Your objective → What you produce should be every line from the data that includes "Bool".
BEGIN Record extracts
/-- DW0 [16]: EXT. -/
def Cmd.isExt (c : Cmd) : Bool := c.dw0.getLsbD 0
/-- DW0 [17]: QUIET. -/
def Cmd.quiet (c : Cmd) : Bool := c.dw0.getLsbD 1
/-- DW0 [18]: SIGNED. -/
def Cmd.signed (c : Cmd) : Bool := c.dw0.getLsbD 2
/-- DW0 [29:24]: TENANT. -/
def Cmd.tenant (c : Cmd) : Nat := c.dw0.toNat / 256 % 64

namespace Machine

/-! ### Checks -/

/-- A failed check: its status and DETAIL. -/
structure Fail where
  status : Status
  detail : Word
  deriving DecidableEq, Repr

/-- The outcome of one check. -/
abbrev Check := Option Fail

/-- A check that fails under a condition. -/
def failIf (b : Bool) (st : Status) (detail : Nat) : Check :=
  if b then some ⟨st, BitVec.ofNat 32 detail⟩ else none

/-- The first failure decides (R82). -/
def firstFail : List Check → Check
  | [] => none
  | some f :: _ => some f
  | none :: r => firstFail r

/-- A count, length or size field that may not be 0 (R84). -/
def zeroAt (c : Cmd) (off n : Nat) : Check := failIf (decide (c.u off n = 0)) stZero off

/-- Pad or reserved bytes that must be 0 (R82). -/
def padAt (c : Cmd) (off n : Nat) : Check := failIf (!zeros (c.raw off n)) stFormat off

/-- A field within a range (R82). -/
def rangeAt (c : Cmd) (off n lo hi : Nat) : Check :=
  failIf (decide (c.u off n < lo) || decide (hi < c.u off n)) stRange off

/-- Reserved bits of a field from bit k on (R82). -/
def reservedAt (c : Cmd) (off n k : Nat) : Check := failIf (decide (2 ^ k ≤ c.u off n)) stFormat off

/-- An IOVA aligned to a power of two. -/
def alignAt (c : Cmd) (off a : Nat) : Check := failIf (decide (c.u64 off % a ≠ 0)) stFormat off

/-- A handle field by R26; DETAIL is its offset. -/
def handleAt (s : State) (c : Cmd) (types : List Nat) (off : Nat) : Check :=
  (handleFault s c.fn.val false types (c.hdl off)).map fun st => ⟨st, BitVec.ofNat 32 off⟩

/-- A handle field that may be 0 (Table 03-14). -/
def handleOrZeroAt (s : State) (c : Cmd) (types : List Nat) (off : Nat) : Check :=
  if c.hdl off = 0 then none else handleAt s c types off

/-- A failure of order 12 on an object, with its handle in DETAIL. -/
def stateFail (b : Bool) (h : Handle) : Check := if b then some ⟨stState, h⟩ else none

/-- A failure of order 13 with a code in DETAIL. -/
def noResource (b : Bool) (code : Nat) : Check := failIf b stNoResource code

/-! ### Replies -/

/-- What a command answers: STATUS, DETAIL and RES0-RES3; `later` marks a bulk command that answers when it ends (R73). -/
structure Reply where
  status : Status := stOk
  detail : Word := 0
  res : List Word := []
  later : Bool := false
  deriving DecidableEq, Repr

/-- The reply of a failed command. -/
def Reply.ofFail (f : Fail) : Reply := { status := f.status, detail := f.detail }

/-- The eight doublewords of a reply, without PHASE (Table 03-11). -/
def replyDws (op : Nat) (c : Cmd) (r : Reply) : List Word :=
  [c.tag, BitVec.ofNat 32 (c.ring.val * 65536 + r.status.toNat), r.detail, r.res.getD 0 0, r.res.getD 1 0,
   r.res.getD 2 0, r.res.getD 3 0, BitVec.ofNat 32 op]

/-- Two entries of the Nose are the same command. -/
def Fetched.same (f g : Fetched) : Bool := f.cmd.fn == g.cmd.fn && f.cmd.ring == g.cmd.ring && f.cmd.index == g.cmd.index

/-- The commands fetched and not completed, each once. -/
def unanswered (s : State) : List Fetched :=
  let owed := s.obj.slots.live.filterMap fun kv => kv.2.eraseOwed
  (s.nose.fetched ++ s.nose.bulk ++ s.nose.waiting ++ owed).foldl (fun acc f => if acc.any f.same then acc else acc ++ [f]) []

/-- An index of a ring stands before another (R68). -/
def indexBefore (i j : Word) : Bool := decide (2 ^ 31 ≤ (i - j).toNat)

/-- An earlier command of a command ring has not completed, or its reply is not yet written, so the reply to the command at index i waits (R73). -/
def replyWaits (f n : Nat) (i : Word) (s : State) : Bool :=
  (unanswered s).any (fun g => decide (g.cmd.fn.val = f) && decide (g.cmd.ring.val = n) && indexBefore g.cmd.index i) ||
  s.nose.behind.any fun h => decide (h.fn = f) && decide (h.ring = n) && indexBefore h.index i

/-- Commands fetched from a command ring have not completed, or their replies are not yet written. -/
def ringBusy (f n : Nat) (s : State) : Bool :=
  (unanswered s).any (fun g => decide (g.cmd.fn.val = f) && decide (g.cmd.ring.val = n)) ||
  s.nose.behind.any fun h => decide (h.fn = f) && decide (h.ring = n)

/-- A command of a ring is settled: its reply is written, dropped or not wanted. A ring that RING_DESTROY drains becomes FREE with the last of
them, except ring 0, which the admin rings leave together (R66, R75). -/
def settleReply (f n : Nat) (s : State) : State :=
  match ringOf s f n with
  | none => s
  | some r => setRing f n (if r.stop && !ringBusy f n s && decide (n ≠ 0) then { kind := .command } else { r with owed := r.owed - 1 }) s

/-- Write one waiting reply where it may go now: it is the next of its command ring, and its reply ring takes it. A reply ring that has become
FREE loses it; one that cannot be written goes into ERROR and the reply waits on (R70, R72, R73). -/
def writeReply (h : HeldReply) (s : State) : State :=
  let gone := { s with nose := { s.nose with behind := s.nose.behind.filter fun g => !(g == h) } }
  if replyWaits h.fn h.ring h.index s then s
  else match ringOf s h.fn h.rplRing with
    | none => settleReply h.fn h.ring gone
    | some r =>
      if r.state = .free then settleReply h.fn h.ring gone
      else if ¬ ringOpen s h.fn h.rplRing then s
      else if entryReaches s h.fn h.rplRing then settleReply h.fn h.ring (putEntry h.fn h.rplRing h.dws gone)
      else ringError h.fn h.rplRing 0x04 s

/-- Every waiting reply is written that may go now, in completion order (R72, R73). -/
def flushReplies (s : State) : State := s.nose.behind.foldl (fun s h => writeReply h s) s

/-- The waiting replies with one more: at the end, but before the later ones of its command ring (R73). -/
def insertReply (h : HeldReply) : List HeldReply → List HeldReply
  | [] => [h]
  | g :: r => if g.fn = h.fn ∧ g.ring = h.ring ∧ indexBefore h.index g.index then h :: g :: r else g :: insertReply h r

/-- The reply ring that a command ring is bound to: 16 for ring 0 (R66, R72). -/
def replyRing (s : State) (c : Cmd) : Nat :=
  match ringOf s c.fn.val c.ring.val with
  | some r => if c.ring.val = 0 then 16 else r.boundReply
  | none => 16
END Record extracts
Reply to the task →
def Cmd.isExt (c : Cmd) : Bool := c.dw0.getLsbD 0
def Cmd.quiet (c : Cmd) : Bool := c.dw0.getLsbD 1
def Cmd.signed (c : Cmd) : Bool := c.dw0.getLsbD 2
def failIf (b : Bool) (st : Status) (detail : Nat) : Check :=
def stateFail (b : Bool) (h : Handle) : Check := if b then some ⟨stState, h⟩ else none
def noResource (b : Bool) (code : Nat) : Check := failIf b stNoResource code
  later : Bool := false
def Fetched.same (f g : Fetched) : Bool := f.cmd.fn == g.cmd.fn && f.cmd.ring == g.cmd.ring && f.cmd.index == g.cmd.index
def indexBefore (i j : Word) : Bool := decide (2 ^ 31 ≤ (i - j).toNat)
def replyWaits (f n : Nat) (i : Word) (s : State) : Bool :=
def ringBusy (f n : Nat) (s : State) : Bool :=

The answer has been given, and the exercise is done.